Kiedyś dużo nie brakowało, abym (jako pieszy) sprowadził napinacza rowerowego do pionu. Ledwie wylany asfalt, zero znaków poziomych i pionowych, a taki próbuje kobietę o lasce z chodnika przegonić, bo kilometr wcześniej gdzieś widział znak “droga rowerowa”, a nie dopatrzył się unieważnienia. Szukał jeszcze “wsparcia” pośród innych cyklistów – zmierzyli go wzrokiem i pojechali dalej…

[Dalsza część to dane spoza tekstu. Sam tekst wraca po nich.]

-- ==== Sys2Proof/Machine/Observe.lean ====
section
/-! DEFINITION. Counter sets, the alarm table's acknowledgement, trace, freeze and scan (R448 to R458), and the bytes of the stores
that the log objects return (R433, R451, R453, R455, R456, R460). -/

namespace Sys2Proof.Machine

/-! ### Counter sets (R448) -/

/-- Whether a control word is in range: no event, or one of Table 19.3. -/
def csetCtlOk (v : Nat) : Bool :=
  v % 2 ^ 12 ∈ [0x000, 0x001, 0x002, 0x003, 0x004, 0x010, 0x011, 0x012, 0x013, 0x020, 0x021, 0x022, 0x030, 0x031, 0x040, 0x041,
    0x050]

/-- A write of a control word clears its count; reserved bits are ignored (R11). -/
def Device.csetWrite (d : Device) (k : Fin 32) (n : Fin 8) (v : Nat) : St × Device :=
  if csetCtlOk v then
    (.ok, { d with csets := d.csets.set k ((d.csets[k]).set n { ctl := BitVec.ofNat 32 (v % 2 ^ 23), cnt := 0 }) })
  else (.valueInvalid, d)

/-! ### Alarms (R450) -/

/-- A write of a code and a source to log.alarm.ack clears ACTIVE of that record; of no record of the table it is refused. -/
def Device.alarmAck (d : Device) (v : Nat) : St × Device :=
  match firstIdx (fun a => a.code.toNat = v % 2 ^ 16 && a.source.toNat = v / 2 ^ 16) d.alarms with
  | some i => (.ok, { d with alarms := d.alarms.modify i (fun a => { a with active := false }) })
  | none => (.valueInvalid, d)

/-! ### Trace (R453, R454) -/

/-- trace.trigger: 1 is a trigger. -/
def Device.traceTrigger (d : Device) (v : Nat) : St × Device :=
  if v = 1 then (.ok, { d with trace := d.trace.trig }) else (.valueInvalid, d)

/-- trace.arm: 1 clears the buffer, takes over the written settings and restarts recording. -/
def Device.traceArm (d : Device) (v : Nat) : St × Device :=
  if v = 1 then
    let g (sub : Nat) : Nat := d.cfg 0xA200 sub 0
    (.ok, { d with trace := { mode := g 1, sizeMib := g 2, pre := g 3, sources := BitVec.ofNat 6 (g 4), parts := BitVec.ofNat 16 (g 5),
                              trigger := BitVec.ofNat 16 (g 6), st := 0, dropped := d.trace.dropped, late := d.trace.late, buf := [],
                              post := 0, preKept := 0 } })
  else (.valueInvalid, d)

/-- TRACE_FREEZE (R454): the post-trigger part is full. -/
def execTraceFreeze (s : State) : Host.Outcome State Fault Refusal := onLive (fun d => { d with trace := d.trace.fill }) s

/-- Trace at a freeze (R454): it stops at once and keeps what is written; a freeze after a trigger counts as a late one. -/
def Trace.freezeNow (t : Trace) : Trace :=
  let u := if t.mode = 2 ∧ t.st ≠ 0 then { t with late := t.late + 1 } else t
  if t.st = 0 then
    if t.mode = 2 then { u with preKept := min t.buf.length (t.cap * t.pre / 8) }.frozen else { u with st := 2 }
  else if t.st = 1 then u.frozen
  else u

/-! ### Freeze and scan (R457, R458) -/

/-- A freeze: every island stops. During a device reset it is ignored. -/
def Device.freeze (d : Device) : Device :=
  if d.live then { d with rst := { d.rst with frozen := true }, trace := d.trace.freezeNow } else d

def execFreezeNAssert (s : State) : Host.Outcome State Fault Refusal := onDev Device.freeze s

/-- dbg.freeze: 1 freezes. -/
def Device.dbgFreeze (d : Device) (v : Nat) : St × Device := if v = 1 then (.ok, d.freeze) else (.valueInvalid, d)

/-- What the instrument network reads of a tile. -/
def Tile.scanned (x : Tile) : ScanTile :=
  { pocket := x.pocket, lining := x.lining, regs := x.record_, mm := x.mm.stateWord, fault := x.faultInfo, queued := x.queues.toList }

/-- JTAG_SCAN: the freeze status; of a frozen part with the debug-enable fuse set, what the instrument network reads. -/
def Device.jtagScan (d : Device) (instrument : Bool) : Device :=
  { d with scan := { frozen := d.rst.frozen,
                     tiles := if instrument && d.rst.frozen && Config.debugFuse then d.tiles.toList.map Tile.scanned else [] } }

def execJtagScan (instrument : Bool) (s : State) : Host.Outcome State Fault Refusal := onDev (fun d => d.jtagScan instrument) s

/-! ### Bytes of the stores (R460); the layouts the manual does not give are the model's (log 22) -/

/-- An error-log entry (R451). -/
def LogEntry.bytes (e : LogEntry) : List Byte :=
  leBytes 32 (e.time.toNat + e.code.toNat <<< 64 + (e.part.getD 0).val <<< 80 + e.ctx.toNat <<< 84 + e.src.toNat <<< 92
    + e.payload.toNat <<< 128)

/-- An alarm record (Table 19.5). -/
def Alarm.bytes (a : Alarm) : List Byte :=
  leBytes 64 (a.code.toNat + a.source.toNat <<< 16 + a.active.toNat <<< 32 + a.count.toNat <<< 64 + a.first.toNat <<< 128
    + a.last.toNat <<< 192 + a.data.toNat <<< 256)

/-- The alarm table: 128 records; those not used are zero. -/
def alarmTable (l : List Alarm) : List Byte := (l.flatMap Alarm.bytes ++ List.replicate (64 * (128 - l.length)) 0).take 8192

/-- A clamp-log entry: time, index, sub-index, scope (0 OWNER, 1 PART), partition, written and stored value. -/
def ClampEntry.bytes (e : ClampEntry) : List Byte :=
  leBytes 32 (e.time.toNat + e.index.toNat <<< 64 + e.sub.toNat <<< 80 + (if e.owner then 0 else 1) <<< 88 + e.part.val <<< 96
    + e.written.toNat <<< 128 + e.stored.toNat <<< 192)

/-- A trace record: time, source unit, code, partition with bit 7 set where it names one, payload. -/
def TraceRec.bytes (r : TraceRec) : List Byte :=
  leBytes 32 (r.time.toNat + r.unit.toNat <<< 64 + r.code.toNat <<< 80 + (match r.part with
    | some p => 128 + p.val
    | none => 0) <<< 96 + r.payload.toNat <<< 128)

/-- The first `n` bytes of a list, zero-filled. -/
def padBytes (n : Nat) (l : List Byte) : List Byte := (l ++ List.replicate (n - l.length) 0).take n

/-- One tile of a context dump in 4 KiB: tile number, registers, FAULT_INFO, clasp words, watch slots, CLASP_LOCKS, MOVER_SLOT0 to
MOVER_SLOT7, then the queued instruction words. -/
def DumpTile.bytes (x : DumpTile) : List Byte :=
  padBytes 4096 (leBytes 8 x.tile.val ++ x.regs.bytes ++ leBytes 8 x.fault.toNat ++ x.clasps.flatMap (fun w => leBytes 8 w.toNat)
    ++ x.watches.flatMap (fun o => leBytes 16 (watchWord o).toNat) ++ leBytes 8 x.locks.toNat ++ x.slots.flatMap (leBytes 8)
    ++ x.queued.flatMap (fun q => leBytes 8 q.length ++ q.flatMap (fun e => leBytes 16 e.word.toNat)))

/-- CRC-32 header of a dump, written last (R456); its magic value is the model's. -/
def dumpHeader (body : List Byte) : List Byte := leBytes 4 0x504D5544 ++ leBytes 4 (crc32 body).toNat

/-- A context dump: its tiles, then 4 KiB with context, partition, tile count and ring positions, closed by the header. -/
def Dump.bytes (u : Dump) : List Byte :=
  let body := u.tiles.flatMap DumpTile.bytes
    ++ padBytes 4088 (leBytes 2 u.ctx.val ++ leBytes 2 u.part.val ++ leBytes 4 u.tiles.length ++ u.rings.flatMap (leBytes 8))
  body ++ dumpHeader body

/-- The device dump; nothing without one. -/
def DevDump.bytes (u : DevDump) : List Byte :=
  let body := u.comps.flatMap (fun c => leBytes 1 c.restarting.toNat ++ leBytes 4 c.restarts.toNat) ++ u.errors.flatMap LogEntry.bytes
    ++ alarmTable u.alarms ++ u.tiles.flatMap (fun x => x.1.bytes ++ leBytes 8 x.2.toNat)
  body ++ dumpHeader body

end Sys2Proof.Machine
end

Wiele ludzi nie wie jak korzystać z roweru. Tak samo jak nie bardzo wie gdzie wypada, a gdzie nie wolno palić papierosów, bo rodzice nie wiedząc o ich nałogu nie mogli przekazać im właściwej wiedzy a potem było już za późno na wychowanie. Mentalnie zatrzymali się na poziomie małego Jasia, któremu rowerkiem można jeździć wszędzie i po wszystkim, bo jest traktowany jak pieszy. Niestety dorosłego rowerzystę obowiązują przepisy.

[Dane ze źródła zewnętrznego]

/-! ## Links and packets -/

/-- Lanes, ports and routers (R299, R303, R304, R307, R308, R316 to R318, R321, R342, Table 13.6): training, failure, retry,
acknowledgement, reception, hold window, substitution and return; the head packet of a class buffer leaves through the port its
table names, or is dropped and counted as SLICE_MISMATCH, NO_ROUTE or STALL; an ordinary port goes down and up. -/
def Obligations.LinkEvents : Prop :=
  (∀ (s : State) (n : LaneNo) (p : PortNo), let x := s.dev.lanes[n]; let q := s.dev.ports[p]
    s.dev.live = true →
    (∀ (slow : Bool) (chip : ChipId) (far : LaneNo), s.dev.portOfLane n = some p → q.enabled = true → x.st = 1 ∨ x.st = 3 →
      let bad : Prop := chip.toNat ≠ s.dev.cfg 0x3100 4 p ∨ (x.st = 1 ∧ 30000 < s.dev.since x.lastTry)
      let taken : Prop := ∃ m : LaneNo, m ≠ n ∧ (s.dev.lanes[m]).st = 2 ∧ (s.dev.lanes[m]).port = p ∧ s.dev.lanePlace m = s.dev.lanePlace n
      ∃ u, exec (.laneTrained n slow chip far) s = .next u ∧ let y := u.dev.lanes[n]
        y.slow = slow ∧ y.peerChip = chip ∧ y.peerLane = far ∧ (bad → y.st = 3) ∧ (¬ bad → taken → y.st = 4 ∧ y.subst = none) ∧
        (¬ bad → ¬ taken → y.st = 2 ∧ y.port = p)) ∧
    (x.st = 1 → 30000 ≤ s.dev.since x.lastTry →
      exec (.laneFailure n) s = .next { s with dev := s.dev.modLane n (fun x => { x with st := 3 }) }) ∧
    (s.dev.portOfLane n = some p → x.st = 3 ∨ x.st = 1 → q.enabled = true → 10000000 ≤ s.dev.since x.lastTry →
      exec (.laneRetry n) s = .next { s with dev := s.dev.modLane n (fun x => { x with st := 1, lastTry := s.dev.devTime }) }) ∧
    (x.st = 2 → x.port = p → q.st = 2 →
      ∃ u, exec (.laneFailure n) s = .next u ∧ (u.dev.lanes[n]).st = 3 ∧ (u.dev.lanes[n]).failedAt = s.dev.devTime ∧
        (u.dev.ports[p]).st = (if (s.dev.activeLanes p).length - 1 < s.dev.cfg 0x3100 6 p then 4 else 3) ∧
        (u.dev.ports[p]).replay = q.replay ∧ (u.dev.ports[p]).out = q.out) ∧
    (∀ (l : Lcw) (k : Nat), q.st = 2 ∨ q.st = 3 → l.crcOk = true → k = (l.ack - q.oldest).toNat → k ≤ q.replay.length →
      ∃ u, exec (.lcwReceive p l) s = .next u ∧ (u.dev.ports[p]).oldest = l.ack ∧ (u.dev.ports[p]).off = l.off ∧
        (u.dev.ports[p]).replay.take (q.replay.length - k) = q.replay.drop k) ∧
    (∀ (again : Bool) (pkt : Packet), pkt.wf = true → q.st = 2 ∨ q.st = 3 →
      (q.nakking = true → again = false →
        exec (.linkPacketReceive p ⟨again, pkt⟩) s = .next { s with dev := s.dev.fecCount p }) ∧
      (pkt.crcOk = true → q.nakking = false ∨ again = true →
        ∃ u, exec (.linkPacketReceive p ⟨again, pkt⟩) s = .next u ∧
          (u.dev.ports[p]).rx = q.rx.set pkt.cls (q.rx[pkt.cls] ++ [(pkt, s.dev.devTime)]) ∧
          (u.dev.ports[p]).rxCount = q.rxCount + 1 ∧ (u.dev.ports[p]).badCrc = 0 ∧ (u.dev.ports[p]).nakking = false) ∧
      (pkt.crcOk = false → q.nakking = false ∨ again = true → q.badCrc < 7 →
        ∃ u, exec (.linkPacketReceive p ⟨again, pkt⟩) s = .next u ∧ (u.dev.ports[p]).rx = q.rx ∧ (u.dev.ports[p]).nakking = true ∧
          (u.dev.ports[p]).badCrc = q.badCrc + 1 ∧ ∃ l ∈ (u.dev.ports[p]).lcwOut, l.nak = some q.rxCount)) ∧
    (∀ t : W64, q.failedAt = some t → 100000 ≤ s.dev.since t →
      (q.st = 3 → exec (.holdWindowExpiry p) s = .next { s with dev := s.dev.modPort p (fun q => { q with failedAt := none }) }) ∧
      (q.st = 4 → (∀ a : PartNo, s.dev.collUses a p = false) →
        ∃ u, exec (.holdWindowExpiry p) s = .next u ∧ (u.dev.ports[p]).st = 5 ∧ (u.dev.ports[p]).out = [] ∧
          (u.dev.ports[p]).replay = [])) ∧
    (∀ (f : LaneNo) (slow : Bool) (chip : ChipId) (far : LaneNo), q.st = 3 → (s.dev.lanes[f]).st = 3 →
      s.dev.lanePlace f ∈ s.dev.portLanes p →
      (∀ m : LaneNo, m ≠ f → (s.dev.lanes[m]).st = 2 → (s.dev.lanes[m]).port = p → s.dev.lanePlace m ≠ s.dev.lanePlace f) →
      (∀ t : W64, q.failedAt = some t → 100000 ≤ s.dev.since t) → (s.dev.idleSpares p).head? = some n →
      (s.dev.activeLanes p).length < (s.dev.portLanes p).length →
      ∃ u, exec (.laneSubstitution p f ⟨n, slow, chip, far⟩) s = .next u ∧
        (u.dev.lanes[n]).peerChip = chip ∧ (u.dev.lanes[n]).peerLane = far ∧ (u.dev.lanes[n]).slow = slow ∧
        (chip.toNat = s.dev.cfg 0x3100 4 p → (u.dev.lanes[n]).st = 2 ∧ (u.dev.lanes[n]).port = p ∧
          (u.dev.lanes[n]).subst = some (s.dev.lanePlace f) ∧ (u.dev.lanes[f]).subst = none ∧
          (u.dev.ports[p]).subst = BitVec.ofNat 8 (min 255 (q.subst.toNat + 1))) ∧
        (chip.toNat ≠ s.dev.cfg 0x3100 4 p → (u.dev.lanes[n]).st = 4 ∧ (u.dev.ports[p]).tried = q.tried ++ [n] ∧
          (u.dev.ports[p]).st = 3)) ∧
    (q.st = 5 → q.enabled = true → s.dev.cfg 0x3100 6 p ≤ (s.dev.activeLanes p).length →
      ∃ u, exec (.portReturn p) s = .next u ∧ (u.dev.ports[p]).rxCount = 0 ∧ (u.dev.ports[p]).nakking = false ∧
        (u.dev.ports[p]).st = (if (s.dev.portLanes p).length ≤ (s.dev.activeLanes p).length then 2 else 3))) ∧
  (∀ (s : State) (p : PortNo) (cls : Bool) (pkt : Packet), let c := clsNo false cls
    s.dev.live = true →
    (s.dev.headOf p c = some pkt → pkt.broken = false →
      (∀ (a : PartNo) (id : Nat) (k : SliceTab), s.dev.portSlice p = some (a, id) → s.dev.sliceOf a = some k →
        (pkt.slice = id → pkt.dst ≠ s.dev.chipId.toNat →
          (∀ (o : PortNo) (dtr : Bool), s.dev.nextHop p pkt ((s.dev.tables[k]).entry pkt.dst) = some (o, dtr) →
            s.dev.outBlocked o false (pkt.dcl && s.dev.portDim o = s.dev.portDim p) = false →
            exec (.routerForward (.port p cls)) s = .next
              { s with dev := (s.dev.popRx p c).sendOn o (setBit pkt.hdr 5 dtr) pkt.payload (pkt.dcl && s.dev.portDim o = s.dev.portDim p) }) ∧
          (s.dev.nextHop p pkt ((s.dev.tables[k]).entry pkt.dst) = none →
            exec (.routerForward (.port p cls)) s = .next { s with dev := (s.dev.popRx p c).drop (s.dev.portCuff p) 1 1 })) ∧
        (pkt.slice ≠ id →
          exec (.routerForward (.port p cls)) s = .next { s with dev := (s.dev.popRx p c).drop (s.dev.portCuff p) 0 1 }))) ∧
    (∀ (reply : Bool) (t : W64), ((s.dev.ports[p]).rx[clsNo reply cls]).head? = some (pkt, t) → s.dev.cfg 0x3000 2 0 ≠ 0 →
      1000 * s.dev.cfg 0x3000 2 0 ≤ s.dev.since t →
      exec (.routerStallDrop p reply cls) s =
        .next { s with dev := (s.dev.popRx p (clsNo reply cls)).drop (s.dev.portCuff p) 2 1 }) ∧
    (∀ n : NetNo,
      ((s.dev.net[n]).st ≠ 0 → exec (.netPortDown n) s = .next { s with dev := s.dev.modNet n (fun x =>
        { x with st := 0, downSince := s.dev.devTime, out := [], unacked := none }) }) ∧
      (s.dev.cfg 0x3500 1 n ≠ 0 → 6 ≤ s.dev.rst.state.val →
        exec (.netPortUp n) s = .next { s with dev := s.dev.modNet n (fun x => { x with st := 2 }) })))

/-- Packets for this chip (R142, R166, R167, R173, R180, R302, Table 13.3): an admitted request is performed and answered OK, a
denied write changes no pocket byte; a reply frees its TAG and reaches its requester; a notification raises its token. -/
def Obligations.PacketResults : Prop :=
  (∀ (s : State) (src : PktSrc) (a : PartNo) (pkt : Packet) (d : Device), let t : TileNo := fin pkt.tile; let n := pkt.payload.length
    s.dev.live = true → src.wf = true →
    (∀ ty : Nat, ty ≤ 1 → s.dev.takeHead src false (fun k => k.ty = ty) = some (a, pkt, d) →
      (d.pktAdmitted a pkt pkt.offset n rightWr = true → pkt.offset + n ≤ claspBase → (d.tiles[t]).pocketBad = [] →
        exec (if ty = 0 then .pktWrite src else .pktWriteF src) s = .next
          { s with dev := (d.modTile t (fun x => { x with pocket := x.pocket.write pkt.offset pkt.payload })).answer a pkt 9 pkt.req rsOk [] }) ∧
      (d.pktAdmitted a pkt pkt.offset n rightWr = false →
        ∃ u, exec (if ty = 0 then .pktWrite src else .pktWriteF src) s = .next u ∧
          ∀ v : TileNo, (u.dev.tiles[v]).pocket = (s.dev.tiles[v]).pocket)) ∧
    (∀ w k : Nat, s.dev.takeHead src false (fun k => k.ty = 2) = some (a, pkt, d) → w = leNat pkt.payload → k = w / 2 ^ 23 % 512 →
      1 ≤ k → k ≤ 256 → d.pktAdmitted a pkt pkt.offset k rightRd = true → pkt.offset + k ≤ claspBase → (d.tiles[t]).pocketBad = [] →
      exec (.pktRead src) s = .next
        { s with dev := d.answer a pkt 8 (w % 2 ^ 23) rsOk ((d.tiles[t]).pocket.read pkt.offset k) }) ∧
    (∀ w : BitVec 192, w = BitVec.ofNat 192 (leNat pkt.payload) →
      (s.dev.takeHead src false (fun k => k.ty = 3) = some (a, pkt, d) → fld w 24 6 ≠ clAllocOp → fld w 32 6 < 48 →
        d.pktAdmitted a pkt (claspOff (fld w 32 6)) 8 rightCl = true →
        ∀ (r : Option W64) (e : Device), d.claspApply t (fin (fld w 32 6))
          { op := fld w 24 6, vsrc := bitOf w 30, w0 := BitVec.ofNat 64 (fld w 64 64), w1 := BitVec.ofNat 64 (fld w 128 64),
            own := none, by_ := none } = (r, e) →
        (∀ word : W64, r = some word →
          exec (.pktAtomic src) s = .next { s with dev := e.answer a pkt 10 (fld w 0 23) rsOk (leBytes 8 word.toNat) }) ∧
        (r = none → exec (.pktAtomic src) s = .next { s with dev := e.answer a pkt 10 (fld w 0 23) rsPoison [] })) ∧
      (s.dev.takeHead src false (fun k => k.ty = 4) = some (a, pkt, d) → fld w 30 6 < 48 →
        d.pktAdmitted a pkt (claspOff (fld w 30 6)) 8 rightCl = true →
        ∀ (res : RegRes) (word : W64) (e : Device), d.registerWatch t
          { value := BitVec.ofNat 48 (fld w 64 48), clasp := fin (fld w 30 6), cond := fin (fld w 23 2), nkind := fin (fld w 25 2),
            narg := fin (fld w 27 3), remote := true, wait := fld w 25 2 = 1, tile := fin pkt.req, chip := BitVec.ofNat 15 pkt.src,
            ctx := fin (fld w 36 8), holder := .tile .ld, inv := false, tag := fld w 0 23 } none = (res, word, e) →
        (res = .accepted →
          exec (.pktWatch src) s = .next { s with dev := e.answer a pkt 10 (fld w 0 23) rsOk (leBytes 8 word.toNat) }) ∧
        (res = .queued → exec (.pktWatch src) s = .next { s with dev := e }) ∧
        (res = .poison → exec (.pktWatch src) s = .next { s with dev := e.answer a pkt 10 (fld w 0 23) rsPoison [] })))) ∧
  (∀ (s : State) (src : PktSrc) (a : PartNo) (pkt : Packet) (d e : Device), s.dev.live = true → src.wf = true →
    (∀ (m : MoverId) (k : Nat) (x : Desc) (r : Nat × Nat × Nat),
      s.dev.takeHead src true (fun k => k.ty = 8) = some (a, pkt, d) → d.claimTag pkt.tag = (some (.mover m k), e) →
      (e.slot m k).desc = some x → (e.slot m k).reads.find? (fun r => r.1 = pkt.tag) = some r → (e.slot m k).st ≠ .stopping →
      pkt.status = 0 →
      exec (.pktReadRsp src) s = .next { s with dev := ((e.modSlot m k (fun s =>
        { s with reads := s.reads.filter (fun q => q.1 ≠ pkt.tag) })).modSlot m k (fun s =>
        { s with buf := s.buf ++ pkt.payload })).moveOn m k }) ∧
    (∀ (m : MoverId) (k : Nat) (x : Desc), s.dev.takeHead src true (fun k => k.ty = 9) = some (a, pkt, d) →
      reqMover pkt.tag = some m →
      firstIdx (fun (s : Slot) => s.awaits ≠ 0 && (s.desc.map (fun x => d.epFar (x.ep true))).getD false) (d.mover m).slots = some k →
      (d.slot m k).desc = some x → (d.slot m k).st ≠ .stopping → pkt.status = 0 →
      exec (.pktWriteAck src) s = .next
        { s with dev := ((d.modSlot m k (fun s => { s with awaits := s.awaits - 1 })).delivered m k).moveOn m k }) ∧
    (∀ (t : TileNo) (g : Eng) (f : Flight) (word : W64), s.dev.takeHead src true (fun k => k.ty = 10) = some (a, pkt, d) →
      d.claimTag pkt.tag = (some (.tile t g), e) → ((e.tiles[t]).flight[g.idx]).find? (fun f => f.tag = some pkt.tag) = some f →
      decodeOp f.e.word ≠ some .clWait → pkt.status = 0 → word = BitVec.ofNat 64 (leNat pkt.payload) →
      let answered := (e.journalAnswer t pkt.tag 0 word).modFlightWhere t g (fun h => h.tag == some pkt.tag)
        (fun h => { h with tag := none, awaits := 0 })
      alGet answered.tags pkt.tag = none ∧
      (clVsrc f.e.word = false → exec (.pktAtomicRsp src) s = .next { s with dev := answered }) ∧
      (clVsrc f.e.word = true → clPoff f.e.word + 16 ≤ claspBase → (s.dev.tiles[t]).pocketBad = [] →
        exec (.pktAtomicRsp src) s = .next { s with dev := answered.modTile t (fun x =>
          { x with pocket := x.pocket.write (clPoff f.e.word + 8) (leBytes 8 word.toNat) }) })) ∧
    (∀ (w : W128) (f : FarWatch) (t : TileNo) (c : CtxNo) (k : Fin 8), s.dev.takeHead src true (fun k => k.ty = 11) = some (a, pkt, d) →
      w = BitVec.ofNat 128 (leNat pkt.payload) → d.farFor pkt w = some f → f.w.nkind = 0 → t = f.w.tile → c = f.w.ctx → k = f.w.narg →
      ((s.dev.tiles[t]).ctx = some c → ((s.dev.tiles[t]).tok[k]).toNat < 255 →
        ∃ u, exec (.pktNotify src) s = .next u ∧ (u.dev.tiles[t]).tok = (s.dev.tiles[t]).tok.set k ((s.dev.tiles[t]).tok[k] + 1) ∧
          (u.dev.tiles[t]).claspNote = (if bitOf w 22 then setBit (s.dev.tiles[t]).claspNote k.val true
            else (s.dev.tiles[t]).claspNote)) ∧
      ((s.dev.tiles[t]).ctx ≠ some c →
        ∃ u, exec (.pktNotify src) s = .next u ∧ (u.dev.tiles[t]).tok = (s.dev.tiles[t]).tok ∧
          (u.dev.tiles[t]).claspNote = (s.dev.tiles[t]).claspNote)))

Rowerzystom na drogach najbardziej szkodzi pierwszeństwo przejazdu.
Bo w zderzeniu z samochodem nigdy nie będą mieli szans.
BRAWO!!!! NARESZCIE!!!!! Nareszcie zaczyna się wskazywać na problem, jaki stworzyli roweroekooszołomi (nie mylić z rowerzystami) – podpisuję się “czterema łapami” Jeżdżę i samochodem i rowerem, tylko gdy jadę rowerem, po jedni, to pamiętam jakim z punktu widzenia kierowcy jestem zawalidrogą – więc gdy tylko mogę ułatwiam mu wyprzedzanie mnie – i wiecie co? nikt mi potem nie blokuje przejazdu przy krawężniku przed skrzyżowaniem – uprzejmość rodzi uprzejmość…
Jeden z problemów stworzyli “rowerooszołomi”, ale to wcale nie jest największy. Również jeżdzę rowerem i samochodem. Idioci na rowerach na jezdni zdarzają się stosunkowo rzadko. Znacznie większym problemem (i zagrożeniem) są dla mnie idioci na rowerach, kiedy ja sam jadę rowerem. I jest to problem. Ale jest to nadal żaden problem, w porównaniu do problemu i zagrożenia, które dla prawidłowo jadących rowerzystów stanowią pozbawieni wyobraźni i poczucia odpowiedzialności ignoranci siedzący za kierownicami samochodów.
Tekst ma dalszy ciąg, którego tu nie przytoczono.